Des vêtements noirs féminins de dimanche des années 1880/90 Les costumes brodés sont les principales pièces léguées par les générations précédentes. Il s’avère pourtant que la majorité de la population bigoudène n’a jamais eu les moyens de s’offrir de telles pièces. Beaucoup ont vécu en noir toute leur vie. Disposant d’effectifs conséquents, le cercle a souhaité réaliser une belle série de costumes femmes entièrement noirs, de la fin du XIX e siècle.

La coiffe est encore petite, de l’ordre de quelques centimètres, les cheveux sont parfaitement lissés au sommet de la tête. La silhouette est massive, portées sur un faux-cul, deux jupes se superposent. L’ensemble du vêtement est majoritairement et traditionnellement réalisé en cadis, un drap de laine bleu puis noir de haute qualité. Un tablier damassé à tout petit empiècement témoigne de la mutation de ces pièces maîtresses à la fin du XIX e siècle.

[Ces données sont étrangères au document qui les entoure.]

-- ==== Sys2Proof/Machine/Security.lean ====
section
/-!
DEFINITION. The Security Core (chapter 19): SPDM answers, the debug unlock and its window, the signing policy, and the
boot flash as service writes it.
-/

namespace Sys2Proof.Machine

open Sys2Proof

/-! Attestation over SPDM (R577, R578) -/

/-- The Security Core runs and can answer on the management bus. -/
def State.spdmUp (s : State) : Bool := s.tray.auxOn && s.tray.powerGood && vget s.rst.running 32 false

/-- Answer an SPDM request; trace point 841 fires. -/
def State.spdm (s : State) (m : BusMsg) : State := if s.spdmUp then (s.bus m).trace 841 32 none 30 0 else s

/-- Answer an SPDM request with `ERROR` (R577, R588). -/
def State.spdmError (s : State) (code : Nat) : State :=
  if s.spdmUp then ({ s with sec := { s.sec with spdmErr := satInc s.sec.spdmErr } }).spdm (.spdmError code) else s

/-- `InvalidRequest` and `UnsupportedRequest` of SPDM 1.2. -/
def spdmInvalid : Nat := 1
def spdmUnsupported : Nat := 7

/-- A signature by the identity key over what a request asks; what else is signed is the protocol's and is a free
value. -/
def State.signed (s : State) (what : List Byte) : List Byte × State :=
  let (k, s) := s.draw
  (Config.sign (what ++ leBytes 8 (Config.freeValue k).toNat), s)

/-- GET_VERSION: 1.2 only (Table 19-2). -/
def execGetVersion (s : State) : Answer := .next (s.spdm (.version 0x12))

/-- GET_CAPABILITIES: certificates, challenge, and measurements with signature (Table 19-2). -/
def execGetCapabilities (s : State) : Answer := .next (s.spdm (.capabilities true true true))

/-- The bits of `TPM_ALG_RSAPSS_4096` and `TPM_ALG_SHA_512` in SPDM's algorithm masks. -/
def algRsaPss4096 : BitVec 32 := 0x40
def algSha512 : BitVec 32 := 0x4

/-- NEGOTIATE_ALGORITHMS: the one pair that is supported, where the request offers it (Table 19-2). -/
def execNegotiateAlgorithms (asym hash : BitVec 32) (s : State) : Answer :=
  .next (s.spdm (.algorithms (asym &&& algRsaPss4096) (hash &&& algSha512)))

/-- GET_DIGESTS: the digest of the chain in slot 0 (Table 19-2). -/
def execGetDigests (s : State) : Answer := .next (s.spdm (.digest (digest Config.certChain)))

/-- GET_CERTIFICATE: a portion of the chain in slot 0 (R576, Table 19-2). -/
def execGetCertificate (slot : BitVec 8) (off len : BitVec 16) (s : State) : Answer :=
  .next <|
    let n := Config.certChain.length
    if slot ≠ 0 ∨ n < off.toNat then s.spdmError spdmInvalid
    else
      let part := (Config.certChain.drop off.toNat).take len.toNat
      s.spdm (.certificate part (n - off.toNat - part.length))

/-- CHALLENGE: a signature by the identity key (R575, R577). -/
def execChallenge (slot : BitVec 8) (nonce : BitVec 256) (s : State) : Answer :=
  .next <|
    if slot ≠ 0 then s.spdmError spdmInvalid
    else if !s.spdmUp then s
    else
      let (sig, s) := s.signed (leBytes 32 nonce.toNat)
      s.spdm (.challengeAuth sig)

/-- The measurement blocks that an index asks: all for 0xFF, none for 0, one otherwise (Table 19-3). -/
def Sec.blocksOf (x : Sec) (index : Nat) : Option (List (Nat × BitVec 512)) :=
  if index = 0 then some []
  else if index = 0xFF then some (x.meas.toList.zipIdx.map fun m => (m.2 + 1, m.1))
  else if index ≤ 12 then some [(index, vget x.meas (index - 1) 0)]
  else none

/-- GET_MEASUREMENTS: the number of blocks, or blocks, signed when asked (R578). -/
def execGetMeasurements (index : BitVec 8) (signed : Bool) (nonce : BitVec 256) (s : State) : Answer :=
  .next <|
    match s.sec.blocksOf index.toNat with
    | none => s.spdmError spdmInvalid
    | some bs =>
      if !s.spdmUp then s
      else if signed then
        let (sig, s) := s.signed (leBytes 32 nonce.toNat ++ bs.flatMap fun b => beBytes 64 b.2.toNat)
        s.spdm (.measurements 12 bs (some sig))
      else s.spdm (.measurements 12 bs none)

/-- SPDM_UNSUPPORTED_REQUEST (R577). -/
def execSpdmUnsupportedRequest (_code : BitVec 8) (s : State) : Answer := .next (s.spdmError spdmUnsupported)

/-! The debug unlock (R582 to R584) -/

/-- How long a debug nonce is valid: 60 s of module stamp (R582). -/
def nonceLife : Nat := 6000000000

/-- The root public key of the bundle that the module booted. -/
def State.rootKey (s : State) : List Byte :=
  match s.sec.booted with
  | .factory => Config.factoryRoot
  | .written b => b.rootKey

/-- The nonce of a token is the valid one (R582). -/
def State.nonceOk (s : State) (t : List Byte) : Bool :=
  match s.sec.nonce with
  | some (n, at_) => leAt t 12 32 == n.toNat && decide ((s.tray.stamp - at_).toNat < nonceLife)
  | none => false

/-- Why a token is refused, 0 when it is accepted (R582, Table 19-4). -/
def State.tokenDetail (s : State) (t : List Byte) : Nat :=
  let key := slice t 64 1024
  if !s.nonceOk t then 1
  else if leAt t 4 8 ≠ s.sec.identity.toNat then 2
  else if !(rsaVerify s.rootKey key (slice t 1088 512) && rsaVerify key (t.take 1600) (slice t 1600 512)) then 3
  else if leAt t 44 4 ≠ 1 ∨ leAt t 48 4 = 0 ∨ 86400 < leAt t 48 4 then 4
  else 0

/-- Staged bytes have a token's magic and reserved bytes (Table 19-4). -/
def tokenForm (t : List Byte) : Bool := leAt t 0 4 == 0x4442554C && leAt t 52 12 == 0

/-- Open the accumulator window (R583). -/
def State.openWindow (s : State) (seconds : Nat) : State :=
  let s := { s with sec := { s.sec with
    debugEnd := some (s.tray.stamp + BitVec.ofNat 64 (100000000 * seconds)), unlocks := s.sec.unlocks + 1 } }
  (s.measure.logOpen 32 none [s.secStatus]).trace 842 32 none 30 0

/-- Close the accumulator window, if it is open; trace point 843 fires (R583). -/
def State.closeDebug (s : State) : State :=
  if s.sec.debugEnd.isNone then s
  else (State.measure { s with sec := { s.sec with debugEnd := none } }).trace 843 32 none 30 0

/-- `DEBUG_UNLOCK` (R582): a fresh nonce, or a token tried. -/
def State.debugUnlock (s : State) (e : MbxReq) (staged : List Byte) : State :=
  s.serve 0x60 false [1, if (reqWord e 1).getLsbD 0 then whole else 0] e fun s =>
    if !(reqWord e 1).getLsbD 0 then
      let (k, s) := s.draw
      let n := Config.nonce k
      let s := { s with sec := { s.sec with nonce := some (n, s.tray.stamp) } }
      s.respond 0x60 e.tag 0 (leWords 4 (leBytes 32 n.toNat))
    else
      let off := (reqWord e 2).toNat
      let s := s.stageBytes off staged
      let t := s.staged off 2112
      if !stagingOk off 2112 || !tokenForm t then s.respond 0x60 e.tag 2 []
      else
        let d := s.tokenDetail t
        let s := { s with sec := { s.sec with nonce := none } }
        if d = 0 then (s.openWindow (leAt t 48 4)).respond 0x60 e.tag 0 []
        else
          ({ s with sec := { s.sec with unlockFail := satInc s.sec.unlockFail } }).respond 0x60 e.tag 4 [BitVec.ofNat 64 d]

/-- DEBUG_UNLOCK with w1 [0] at 0 (R582): a fresh nonce. -/
def execDebugUnlockChallenge (e : MbxReq) (s : State) : Answer := .next (s.debugUnlock e [])

/-- DEBUG_UNLOCK with w1 [0] at 1 (R582, R583): a token is tried. -/
def execDebugUnlockToken (e : MbxReq) (staged : List Byte) (s : State) : Answer := .next (s.debugUnlock e staged)

/-- DEBUG_LOCK (R583): status 0 whether or not the window was open. -/
def execDebugLock (e : MbxReq) (s : State) : Answer :=
  .next <| s.serve 0x61 false [] e fun s => s.closeDebug.respond 0x61 e.tag 0 []

/-- NONCE_EXPIRY (R582): 60 s after it was issued, the nonce lapses. -/
def execNonceExpiry (s : State) : Answer :=
  .next <|
    match s.sec.nonce with
    | some (_, t) =>
      let s := s.runTo (t.toNat + nonceLife)
      { s with sec := { s.sec with nonce := none } }
    | none => s

/-- DEBUG_WINDOW_EXPIRY (R583): the duration ends. -/
def execDebugWindowExpiry (s : State) : Answer :=
  .next <|
    match s.sec.debugEnd with
    | some t => (s.runTo t.toNat).closeDebug
    | none => s

/-! Signing policy and boot flash (R574, R579) -/

/-- SIGN_POLICY (R579): replaces the policy in force, while no image is resident. -/
def execSignPolicy (e : MbxReq) (staged : List Byte) (s : State) : Answer :=
  .next <| s.serve 0x62 false [1, whole, whole] e fun s =>
    let req := (reqWord e 1).getLsbD 0
    let off := (reqWord e 2).toNat
    let n := (reqWord e 3).toNat
    let s := s.stageBytes off staged
    if 4 < n ∨ !stagingOk off (64 * n) ∨ (req ∧ n = 0) then s.respond 0x62 e.tag 2 []
    else if !s.eng.images.isEmpty then s.respond 0x62 e.tag 3 []
    else
      let keys := (List.range n).map fun i => BitVec.ofNat 512 (beNat (s.staged (off + 64 * i) 64))
      (State.measure { s with sec := { s.sec with signRequired := req, ownerKeys := keys } }).respond 0x62 e.tag 0 []

/-- BOOT_FLASH_WRITE (R574): service writes a bundle into the slot the module did not boot from; one that fails the
checks of R572 is rejected. -/
def execBootFlashWrite (b : Bundle) (s : State) : Answer :=
  .next <|
    if !bundleOk b s.sec.svnFused then s
    else if s.sec.bundleSlot then { s with sec := { s.sec with flash0 := .written b } }
    else { s with sec := { s.sec with flash1 := .written b } }

end Sys2Proof.Machine
end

Les hauteurs de velours des gilets, des jupes et des manchettes ne sont pas encore très importantes.


En quelques chiffres … Côté broderie :

10 plastrons à broder ainsi que leurs 10 revers, soit environ 50 heures de travail pour 1 seul costume. 40 revers de manches, 12 heures de travail par paire. 2 bandes de bas de jupes avec sur chacune 2 lignes de point de chausson à broder, soit 16 mètres par costume. Au total ce sont 160 qui ont été brodés ! Et on ajoute 10 coiffes (ouf, la broderie n’est pas encore étendue … !), 10 paires de chaussons, 10 koef-blev (bonnets), et voilà, nous avons fait le tour ! Côté couture :

54 jupes, froncées à la taille avec chacune 3 fils, 17 gilets surpiqués, 10 gilets, 10 corselets, 17 paires de manchettes, soit plus de 150 mètres de drap de laine. 27 tabliers également froncés, dont 10 plissés au fer. 34 lacets de bonnet, 27 rubans de tablier, 17 cocardes … … mais nous n’avons pas compté les bobines de fil !

Extrait d’un tableau récapitulatif des matériaux nécessaires. Toutes les pièces y sont répertoriées et chiffrées pour ne rien oublier.


Quelques documents de travail ‌


Christies Huyghes 1863 (à gauche) Nicolas Poussin 1851 (à droite)

Prosper SaintGermain 1844 (à gauche) Gustave Toudouze (à droite)

Ces pièces et iconographies ne sont qu’une petite sélection, plusieurs dizaines de documents (textiles et picturaux) ont été nécessaires à la reconstitution de la série de costumes des années1840.